Wednesday, July 31, 2013

Impaired Risk SPIA


If your client is interested in lifetime annuity benefits and expresses an interest in the possibility of an Impaired Risk quote, let me know and I will walk you through the process, beginning with our quoting standard rates, and then allowing our underwriters to review your client’s medical records to determine their eligibility. Thereafter, a final quote will be provided.

WHAT IS AN "IMPAIRED RISK" SPIA?


Immediate annuities provide benefit payments over a period of time, often a stream of payments guaranteed to last for a client’s lifetime. The cost of the annuity is partially determined on the life expectancy of the annuitant. For example, if two men, one aged 70 and the other aged 55, both purchase lifetime immediate annuities costing $500,000, the younger one will receive smaller monthly benefits because he is expected to live longer than the 70 year-old.

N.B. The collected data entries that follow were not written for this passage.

-- ==== Sys2Proof/Machine/PartsDisplay.lean ====
section
/-! DEFINITION. Machine/PartsDisplay.lean: the plain data of the display driver (chapter 10). Images are bitmaps with bit s for SEGs (R294). -/

namespace Sys2Proof.Machine

open Sys2Proof

/-- What drives a region, with the band's stencils copied at the start (R296, R298): a stencil of transitions; the refresh after a
compensation, whose segments in `cleared` run CLEAR first (R303); the clearing, run `times` times (R308, R310). -/
inductive DriveKind where
  | stencil
  | refresh (cleared : Nat)
  | clearing (times : Nat)
  deriving DecidableEq, Repr

/-- A running stencil: kind, band, T00 to T11 and CLEAR, FRAMES and CLEAR_FRAMES, the frame under way, its reached and target states, the
ledgers at its start, the RTC ns of frame 0, and the segments it drives. -/
structure Drive where
  kind : DriveKind
  band : Nat
  codes : List (List Byte)
  frames : Nat
  clearFrames : Nat
  frame : Nat
  reached : Nat
  target : Nat
  ledger0 : List Int
  time0 : Nat
  segs : Nat
  deriving DecidableEq, Repr

/-- A compensation phase (R303, R310): what each segment still differs by at its start, the segments still driven, frames of the phase and the
frame under way. -/
structure Compensate where
  delta : List Int
  driven : Nat
  frames : Nat
  frame : Nat
  deriving DecidableEq, Repr

/-- One region (R294, R300, R301): the newest target, whether it waits to start and since when, the pending target while the region runs, the
running stencil or compensation, and the band of the stencil that the compensation follows. -/
structure Region where
  target : Nat
  due : Bool
  dueTime : Nat
  pending : Option Nat
  drive : Option Drive
  comp : Option Compensate
  deriving DecidableEq, Repr

/-- A record of the display store (R304): a start record holds what runs, an end record the image and the ledgers. -/
inductive StoreRec where
  | start (drives : List Drive) (image : Nat) (ledger : List Int)
  | stop (image : Nat) (ledger : List Int)
  deriving DecidableEq, Repr

/-- The recall clearing (R310): not wanted, waiting for the band, waiting for the frame boundary with a known band, compensating, clearing. -/
inductive ClearPhase where
  | none
  | wantBand
  | ready (band : Nat)
  | comp (band : Nat)
  | clear
  deriving DecidableEq, Repr

/-- The display driver: reached image, ledgers, the two regions, the clearing with its start and whether CLEAR runs twice, the pump and its
regulation, the RTC ns of the frame's start, BAND, T_FALLBACK, LEDGER_UNKNOWN, DRV_FAULT with the bits
that a write cleared, and the display store's two slots with their sequence numbers. -/
structure Display where
  shown : Nat
  ledger : List Int
  metro : Region
  host : Region
  clear : ClearPhase
  clearDrive : Option Drive
  clearComp : Option Compensate
  twice : Bool
  pump : Bool
  regulated : Bool
  frameStart : Nat
  band : Nat
  tFallback : Bool
  unknown : Bool
  fault : Nat
  faultCleared : Nat
  store : Vector (Option (Nat × StoreRec)) 2
  storeSeq : Nat
  deriving DecidableEq, Repr

/-- An idle region. -/
def Region.init : Region := ⟨0, false, 0, none, none, none⟩

/-- Zero ledgers. -/
def zeroLedger : List Int := List.replicate 192 0

/-- A display as at manufacture. -/
def Display.init : Display :=
  ⟨0, zeroLedger, Region.init, Region.init, .none, none, none, false, false, false, 0, 0, false, false, 0, 0,
    Vector.replicate 2 none, 0⟩

end Sys2Proof.Machine
end

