/-- An intrusion (R429). -/
def intrusion (s : State) (kind : Nat) (k : Fin 4) : State :=
  let s := ((s.addSat 32 K.INTRUSION_COUNT 1).setN K.INTRUSION_LAST ((kind * 256 + k.val : Nat) : Int)).setN K.INTRUSION_TIME s.now
  s.source 14 0

/-- PORT_STATE of a port (Table 14.13). -/
def portWord (s : State) (k : Fin 4) : Nat :=
  let x := s.thb.ports[k]
  x.lastDown * 256 + 8 * natOfBool (decide (leNat (s.getB (K.PEER_PIN (k + 1))) ≠ 0)) + x.state.code

/-! ### The own census entry (R404, R408, R411) -/

/-- MEMBERS and DEPTH_BELOW follow the children; the site's figures stand at the top (R408, Table 14.9). -/
def refreshMembers (s : State) : State :=
  let kids := downPorts.filter fun k => s.present k
  let m := kids.foldl (fun n k => n + s.thb.ports[k].child.members) 1
  let d := kids.foldl (fun n k => max n (s.thb.ports[k].child.depthBelow + 1)) 0
  let s := (s.setN K.MEMBERS (m : Nat)).setN K.DEPTH_BELOW (d : Nat)
  if s.isMember then (s.setN K.SITE_MEMBERS 0).setN K.SITE_DEPTH 0 else (s.setN K.SITE_MEMBERS (m : Nat)).setN K.SITE_DEPTH (d : Nat)

/-- FLAGS of the own entry (Table 14.5). -/
def censusFlags (s : State) : Nat :=
  let kids := downPorts.filter fun k => s.present k
  let any (i : Nat) : Bool := kids.any fun k => bit s.thb.ports[k].child.flags i
  let lost := (downPorts.any fun k => let c := s.thb.ports[k].child; decide (c.state = 3 ∨ c.state = 4)) || any 3
  natOfBool (s.sealed && kids.all fun k => bit s.thb.ports[k].child.flags 0) + 2 * natOfBool (decide (s.mode = Mode.lockdown) || any 1)
    + 4 * natOfBool (s.taut || any 2) + 8 * natOfBool lost

/-- POINTS of the own entry: real points of a single device, virtual points of a lead. -/
def censusPoints (s : State) : Nat :=
  (allPoints.map fun (p : Fin 8) =>
    if s.isLead then (if s.getN (K.VP_SEL (p + 1)) ≠ 0 then 2 ^ p.val else 0)
    else if kindOf s.points[p].app.cfg ≠ 0 then 2 ^ p.val else 0).sum

end State

/-- A census entry as bytes (Table 14.5). -/
def ChildEntry.bytes (c : ChildEntry) : List Byte :=
  c.serial.take 8 ++ List.replicate (8 - c.serial.length) 0 ++ leBytes 2 c.members ++ leBytes 1 c.depthBelow ++ leBytes 1 c.points
    ++ leBytes 2 c.unitNo ++ leBytes 1 c.state ++ leBytes 1 c.flags

namespace State

/-- CENSUS upward (R410, R411). -/
def sendCensus (s : State) : State :=
  let e : ChildEntry :=
    ⟨s.getB K.SERIAL, s.getU K.MEMBERS, s.getU K.DEPTH_BELOW, s.censusPoints, s.getU K.UNIT_NO, 2, s.censusFlags⟩
  s.sendFrame 0 0x11 (e.bytes ++ leBytes 2 (s.getU K.PREV_FIRST))

/-- A change of the own census content goes upward once the first CENSUS has been sent. -/
def resendCensus (s : State) : State := if s.thb.census then s.sendCensus else s

/-! ### Numbering (R409) -/

/-- A child receives its block. -/
def numberChild (s : State) (k : Fin 4) (first depth : Nat) : State :=
  let m := s.thb.ports[k].child.members
  let s := s.updThb k fun x => { x with child := { x.child with unitNo := first } }
  s.sendFrame k 0x12 (leBytes 2 first ++ leBytes 2 m ++ leBytes 1 depth)

/-- A child receives no block: its port becomes REFUSED. -/
def refuseChild (s : State) (k : Fin 4) : State :=
  s.updThb k fun x => { x with state := .refused, child := { x.child with state := 5, unitNo := 0xFFFF } }

/-- The PRESENT children receive consecutive blocks in port order. -/
def numberChildren (s : State) (first depth : Nat) : State :=
  let r := downPorts.foldl (fun (acc : State × Nat) k =>
    let s := acc.1
    if s.present k then
      let c := s.thb.ports[k].child
      if 15 < depth + 1 + c.depthBelow ∨ 4095 < acc.2 + c.members - 1 then (s.refuseChild k, acc.2)
      else
        let s := s.numberChild k acc.2 (depth + 1)
        ({ s with thb := { s.thb with blocks := s.thb.blocks ++ [(acc.2, c.members, k.val)] } }, acc.2 + c.members)
    else acc) ({ s with thb := { s.thb with blocks := [] } }, first + 1)
  r.1.refreshMembers

/-- Whether every enabled downstream port has its outcome (R408, step 1). -/
def allKnown (s : State) : Bool := downPorts.all fun k => !(s.portEnabled k) || s.thb.ports[k].known

/-- Whether this device is the top of its tree: a ROOT, or no MEMBER with nothing above it (R403). -/
def isTop (s : State) : Bool := s.isRoot || (!(s.isMember) && !(s.isUp 0))

/-- The time from RECALL's begin, in µs (CENSUS_TIME). -/
def sinceRecall (s : State) : Nat := (s.rtc - s.startup.started) / 1000

/-- The top completes its census when it has every outcome, and numbers the tree (R408, step 3). -/
def censusCheck (s : State) : State :=
  if s.serves = true ∧ s.thb.complete = false ∧ s.isTop = true ∧ s.allKnown = true then
    let s := { s with thb := { s.thb with complete := true, census := true } }
    let s := ((s.setN K.CENSUS_TIME (s.sinceRecall : Nat)).setN K.UNIT_NO 0).setN K.DEPTH 0
    s.numberChildren 0 0
  else s

/-! ### Links up and down (R406, R427, R429) -/

/-- The port is UP when each end has received a TRAIN with ACK; an empty PEER_PIN learns the peer. -/
def tryUp (s : State) (k : Fin 4) : State :=
  let x := s.thb.ports[k]
  if x.state = .training ∧ x.gotAck = true ∧ x.sentAck = true then
    let s := s.updThb k fun x => { x with state := .up }
    if leNat (s.getB (K.PEER_PIN (k + 1))) = 0 then s.setB (K.PEER_PIN (k + 1)) (s.getB (K.PEER_SERIAL (k + 1))) else s
  else s

/-- A member leaves LOCKED. -/
def lockLost (s : State) : State := if s.getN K.TIME_STATE = 3 then s.addSat 32 K.LOCK_LOSSES 1 else s

/-- The upstream link of a MEMBER is lost: ALONE, in HOLDOVER where it was LOCKED (R427). -/
def upstreamLost (s : State) : State :=
  if s.isMember = false then s else
  let held := s.getN K.TIME_STATE = 3 ∨ s.getN K.TIME_STATE = 4
  let s := s.lockLost.setN K.TIME_STATE (if held then 4 else 0)
  ({ (s.setN K.ROLE 0).setN K.DEPTH 0 with thb := { s.thb with joins := [], complete := true } }).refreshMembers

/-- A PRESENT child is lost: LEFT, and the change goes upward (R427). -/
def childLost (s : State) (k : Fin 4) : State :=
  if s.present k then ((s.updThb k fun x => { x with child := { x.child with state := 4 }, ack := none }).refreshMembers).resendCensus else s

Suppose the younger client has a medical condition, such as heart disease, diabetes or cancer, with the probable outcome of a shortened life expectancy. Upon the request of the client, we can perform an underwriting review of the records and determine an adjusted life expectancy based on his condition. The lower life expectancy (an “Impaired Risk”) will reduce the cost of lifetime annuity benefits and produce larger annuity
benefit payments.

An example for a man age 65;  If he is healthy his lifetime income would be $748 per month on a $100,000 annuity.  If that same person has heart disease or Parkinson’s or Kidney Disease his lifetime payout could increase to $902 per month.

HOW IS AN "IMPAIRED RISK" SPIA DIFFERENT FROM SUBSTANDARD LIFE INSURANCE?


With medical underwriting for life insurance, the insurance company reviews medical records and may request a physical exam or lab tests to determine if the proposed insured has an impaired life expectancy. This allows pricing to reflect the increased claims expenses anticipated for certain medical conditions. The company can increase the cost of the insurance in order to match the increased risk in anticipated claims.

With a SPIA, the opposite is true. It is in the client’s best interest to share as much information as possible in order to help the insurance company determine an adjusted life expectancy, because it will result in a decreased cost of the annuity benefits with resulting higher benefit payments. The company makes its determination based only on submitted medical records; there are no physicals or lab tests for the client to undergo.

CONDITIONS THAT COULD INCREASE THE PAYOUT:


Conditions which merit review include heart disease, diabetes, cancer, chronic lung disease, stroke, and chronic conditions affecting kidney, pancreas, or liver functions. Some medical conditions have little or no negative effect on life expectancy. Examples include arthritis, allergies, or hearing difficulties.